In the circumstances where at least half of the total amount of the capital and legal reserves of the company in aggregate proves to be unrequited, the Board of Directors is obliged to come forward with some enhancement proposals for the attention of the General Assembly the Company.
To prevent deterioration in financial conditions or minimize the impacts, the Board of Directors of the Company might propose alternately curing measures to the attention of the General Assembly, including but not limited to completion of capital, capital expansion, shutting down of some units, sale of the subsidiaries and change in marketing strategy.
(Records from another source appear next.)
-- ==== Sys2Proof/Certificates/Slice0/Obligations.lean ====
section
/-! DEFINITION. The statements for the provers. The completion statements say, for each command, under which conditions on
the state and the operands it has the effect that the manual gives it, and what it leaves. -/

open Sys2Proof Sys2Proof.Machine

/-- A step takes the command at the front of the queue and runs it on the rest. -/
def Obligations.StepTakesFront : Prop := ∀ (c : Instr) (s : State), step (s.pushFront c) = exec c s

/-- With no command waiting a step idles (log entry 1): one TCLK edge passes outside POWER_OFF, and the queue, the flash,
SRAM, GDDR6, the answer of the last access and the mode of the engine stay. -/
def Obligations.EmptyQueueIdles : Prop :=
  ∀ s : State, s.pending = [] → step s = .next s.idle
    ∧ (s.dev = powerOff → s.idle = s)
    ∧ s.idle.pending = [] ∧ s.idle.flash = s.flash ∧ s.idle.sram = s.sram ∧ s.idle.gddr = s.gddr ∧ s.idle.resp = s.resp ∧ s.idle.dev = s.dev

/-- Right after power-up, before RESET_N rises, the engine is in POWER_OFF, every register and applied copy reads its
reset value, no byte of SRAM is other than zero, no access has been answered, no command waits, and the memories and logs
are sound. The bytes of GDDR6 and the flash are the choice of log entry 4. -/
def Obligations.ResetState : Prop :=
  State.reset.dev = powerOff ∧ State.reset.pending = [] ∧ State.reset.resp = none
  ∧ (∀ a, State.reset.word a = resetWord a) ∧ (∀ a, State.reset.appWord a = resetWord a &&& bufMask a)
  ∧ (∀ a, State.reset.sramByte a = 0) ∧ (∀ a, State.reset.gddrByte a = 0) ∧ (∀ a, State.reset.flashByte a = 0xFF)
  ∧ State.reset.canonical ∧ State.reset.logsFit

/-- Soundness is kept by every step: from a state whose memories and register maps are in canonical form and whose logs
fit (16 entries of SYS_ERR_LOG, 64 records in the hardware queue, 256 in the fault log), every step leads to such a
state. -/
def Obligations.EveryStepKeepsSound : Prop :=
  ∀ s t : State, s.canonical ∧ s.logsFit → step s = .next t → t.canonical ∧ t.logsFit

/-- A command changes no more than its footprint: the queue stays, and so does every register and applied copy outside
the windows of footOf and every part of the state that footOf does not name. -/
def Obligations.CommandsKeepTheirFrame : Prop :=
  ∀ (c : Instr) (s t : State), exec c s = .next t → (footOf c).holds s t

/-- In POWER_OFF the engine answers no access: a register write by any view, a read, and an access to BAR2 or BAR4 leave
everything as it was and have no completion. -/
def Obligations.PowerOffAnswersNothing : Prop :=
  ∀ s : State, s.dev = powerOff →
    (∀ src a n v, exec (.registerWrite src a n v) s = .next { s with resp := none })
    ∧ (∀ src a v, exec (.setAlias src a v) s = .next { s with resp := none } ∧ exec (.clearAlias src a v) s = .next { s with resp := none }
      ∧ exec (.toggleAlias src a v) s = .next { s with resp := none })
    ∧ (∀ src a n, exec (.readClear src a n) s = .next { s with resp := none } ∧ exec (.latchingRead src a n) s = .next { s with resp := none })
    ∧ (∀ a w b r, exec (.bar2Access a w b r) s = .next { s with resp := none } ∧ exec (.bar4Access a w b r) s = .next { s with resp := none })

/-- Alias accesses outside POWER_OFF (R514): an alias write of a register that has no RW field is rejected with
ERR_UNMAPPED and recorded; a read of an alias address of an implemented window returns 0, changes nothing else and records
no error, whether or not the register has RW fields. -/
def Obligations.AliasOfNoRwField : Prop :=
  ∀ (s : State) (src : Source) (a : Nat), s.dev ≠ powerOff → viewOf a ≠ .normal →
    (∀ v : Word, rwBits (fieldsAt (normalAddr a / 4 * 4)) = 0 →
      s.writeWord src a v = s.reject src false a .unmapped ∧ (s.writeWord src a v).resp = some ⟨0, [], 0x0E⟩)
    ∧ (∀ n, windowImplemented (a / 0x10000) = true →
      exec (.readClear src a n) s = .next { s with resp := some ⟨0, [], 0⟩ } ∧ exec (.latchingRead src a n) s = .next { s with resp := some ⟨0, [], 0⟩ })

/-- Values that a field's table does not allow (R12): a write that no earlier rule of access stops, with a reserved
encoding in a field that it writes, is rejected with ERR_RESERVED, and one with a value outside a field's range with
ERR_RANGE; the register keeps its previous value, and so does every register but those that record the rejection. -/
def Obligations.ReservedAndRangeRefused : Prop :=
  ∀ (s : State) (src : Source) (a : Nat) (v : Word), s.dev ≠ powerOff → normalAddr a = a → viewOf a = .normal → s.accessErr src a 4 true = none →
    (hasGroup (blockOfWindow (a / 0x10000)) && s.cstLocks (blockOfWindow (a / 0x10000))) = false → (rulesAt a).pre s src a v = none →
    s.updateBusy a = none → setsReserved (fieldsAt a) v = false →
    ((∃ f ∈ fieldsAt a, f.acc.isRw = true ∧ f.reservedVal (f.val v) = true) →
      Completes (.registerWrite src a 4 (v.setWidth 64)) s (fun t => t.resp = some ⟨0, [], 0x02⟩ ∧ t.word a = s.word a
        ∧ ∀ b, b % 0x10000 < 0x3FF4 → b ≠ SYS_ERR_STAT.addr → t.word b = s.word b))
    ∧ ((∀ f ∈ fieldsAt a, f.acc.isRw = true → f.reservedVal (f.val v) = false) → (∃ f ∈ fieldsAt a, f.acc.isRw = true ∧ f.outOfRange (f.val v) = true) →
      Completes (.registerWrite src a 4 (v.setWidth 64)) s (fun t => t.resp = some ⟨0, [], 0x01⟩ ∧ t.word a = s.word a
        ∧ ∀ b, b % 0x10000 < 0x3FF4 → b ≠ SYS_ERR_STAT.addr → t.word b = s.word b))

/-- The engine leaves POWER_OFF for BOOT when RESET_N rises (R592), enters POWER_OFF when RESET_N or a supply stays low
for 1 us and not when it stays low for less than 0.5 us (R577, R592), answers no access there (R608), and boots again at
T_R of a system reset (R503). The lengths are the reading of log entry 11. -/
def Obligations.ResetCommandsComplete : Prop :=
  (∀ s : State, s.dev = powerOff → Completes .resetNRise s (fun t =>
    t.dev = boot ∧ t.flash = s.flash ∧ ∀ d, d = dAON ∨ d = dMGMT ∨ d = dMESH ∨ d = dPCIE_H → t.dom d = 2))
  ∧ (∀ (s : State) n, 1000 ≤ n → Completes (.resetNFall n) s (fun t =>
    t.dev = powerOff ∧ t.flash = s.flash ∧ t.regs = [] ∧ t.sram = [] ∧ t.gddr = [] ∧ t.pins = Pins.reset))
  ∧ (∀ (s : State) n, n < 500 → Completes (.resetNFall n) s (fun t => t = s))
  ∧ (∀ (s : State) r n, 1000 ≤ n → Completes (.supplyBelowReset r n) s (fun t =>
    t.dev = powerOff ∧ t.flash = s.flash ∧ t.regs = [] ∧ t.sram = [] ∧ t.gddr = [] ∧ t.pwr.supplyOk = false))
  ∧ (∀ (s : State) a w v, s.dev = powerOff → Completes (.hostAccessPowerOff a w v) s (fun t => t = { s with resp := none }))
  ∧ (∀ (s : State) T, s.cstValid = true → s.cstRoot = false → Completes (.systemReset (some T)) s (fun t => t.cst.resetAt = some T))
  ∧ (∀ (s : State) T, s.cst.resetAt = some T → s.cstOn = true → T.toNat ≤ s.now.toNat → Completes (.systemReset none) s (fun t =>
    t.dev = boot ∧ t.flash = s.flash ∧ t.sram = [] ∧ t.gddr = []))

/-- The requests and events of the power sequencer (R584 to R588): an UP of an OFF domain begins its power-up, a DOWN of
an ON domain that nothing holds back drains it, a forced one switches it off at once, and the end of each phase brings the
next state of R589. -/
def Obligations.PowerDomainCommandsComplete : Prop :=
  (∀ (s : State) (d : Fin 24) src v, s.admits (pwrRules []) src (PWR_DOM_CMD.addr d) (v ||| 1) →
    (v ||| 1).toNat.testBit 1 = false → (v ||| 1).toNat.testBit 2 = false → d.val ≠ dAON → d.val ≠ dMGMT → d.val ≠ dMESH → s.dom d = 0 →
    Completes (.pwrUp d src v) s (fun t => t.okAnswer ∧ t.dom d = 1 ∧ t.get (PWR_DOM_STAT.LAST_CODE d) = 0))
  ∧ (∀ (s : State) (d : Fin 24) p src v, s.admits (pwrRules p) src (PWR_DOM_CMD.addr d) (v ||| 2) →
    (v ||| 2).toNat.testBit 0 = false → (v ||| 2).toNat.testBit 2 = false → (v ||| 2).toNat.testBit 3 = false →
    d.val ≠ dAON → d.val ≠ dMGMT → d.val ≠ dMESH → s.dom d = 2 →
    (s.landed (PWR_DOM_CMD.addr d) (v ||| 2)).downCheck d src = none → s.altersCapacity d = false →
    Completes (.pwrDown d p src v) s (fun t => t.okAnswer ∧ t.dom d = 3))
  ∧ (∀ (s : State) (d : Fin 24) p src v, s.admits (pwrRules p) src (PWR_DOM_CMD.addr d) (v ||| 6) →
    (v ||| 6).toNat.testBit 0 = false → (v ||| 6).toNat.testBit 3 = false →
    d.val ≠ dAON → d.val ≠ dMGMT → d.val ≠ dMESH → s.dom d = 2 →
    (s.landed (PWR_DOM_CMD.addr d) (v ||| 6)).downCheck d src = none → s.altersCapacity d = false →
    Completes (.pwrForce d p src v) s (fun t => t.okAnswer ∧ t.dom d = 4))
  ∧ (∀ (s : State) (d : Fin 24) p, s.alive = true → s.dom d = 1 → s.flag (PWR_DOM_STAT.STOP_PENDING d) = false →
    Completes (.domainOn d p) s (fun t => t.dom d = 2 ∧ t.flag (PWR_DOM_STAT.RESTART_PENDING d) = false))
  ∧ (∀ (s : State) (d : Fin 24), s.alive = true → s.domOn d = true → s.pwr.restoreAsked.contains d.val = true →
    Completes (.restoreDone d) s (fun t => t.flag (PWR_DOM_STAT.RESTORED d) = true ∧ t.pwr.restoreAsked = s.pwr.restoreAsked.filter (· != d.val)))
  ∧ (∀ (s : State) (d : Fin 24) p, s.alive = true → s.dom d = 3 → s.drainWaits d = false →
    Completes (.drainDone d p) s (fun t => t.dom d = 4))
  ∧ (∀ (s : State) (d : Fin 24), s.alive = true → s.dom d = 3 →
    Completes (.drainTimeout d) s (fun t => t.dom d = 2 ∧ t.flag (PWR_DOM_STAT.RESTART_PENDING d) = false
      ∧ t.get (PWR_DOM_STAT.LAST_CODE d) = Err.busy.code))
  ∧ (∀ (s : State) (d : Fin 24), s.alive = true → d.val ≠ dAON → s.dom d = 4 → (d.val = dPCIE_S → s.flag SPT_STAT.FLUSH_BUSY = false) →
    s.flag (PWR_DOM_STAT.RESTART_PENDING d) = false → Completes (.domainOff d) s (fun t => t.dom d = 0))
The General Assembly has unfettered discretion on the adoption of the proper measures and accordingly,
I) might accept the proposed measures “as is” without any change,
II) adopt with an amendment or,
III) adopt a brand new proposal other than the one proposed by the Board of Directors.
In the circumstances where 2/3 of the total amount of the capital and legal reserves of the company in aggregate proves to be unrequited, to avoid automatic liquidation, the General Assembly shall render one of the following,
I) satisfaction with the 1/3 of the capital and accordingly capital decrease,
II) completion of the capital or,
III) capital increase.
In practice, completion of capital means some or all cures the shortcoming of the balance sheets of the shareholders. Each shareholder is obliged to participate to the completion in proportion with its capital share and cannot seek the return or reimbursement for the contributed amount under any condition to avoid any doubt and different from capital commitment or extension of credit to the company, it is fair to say that the obligation to complete the capital is in the form of a grant.
The joint-stock companies might opt for a decrease in the capital in proportion with the loss first and afterwards increase the capital to the point they deem fit.
Finally, different from the previous alternative, joint-stock companies might directly opt for capital increase without exercising the path of capital decrease first.
However, the downside of this scenario is that in the immediate capital expansion, the company shall pay half of the increased amount before the registration, whereas in other scenarios, the obligation to make the payment of the capital before the registry is only 25%.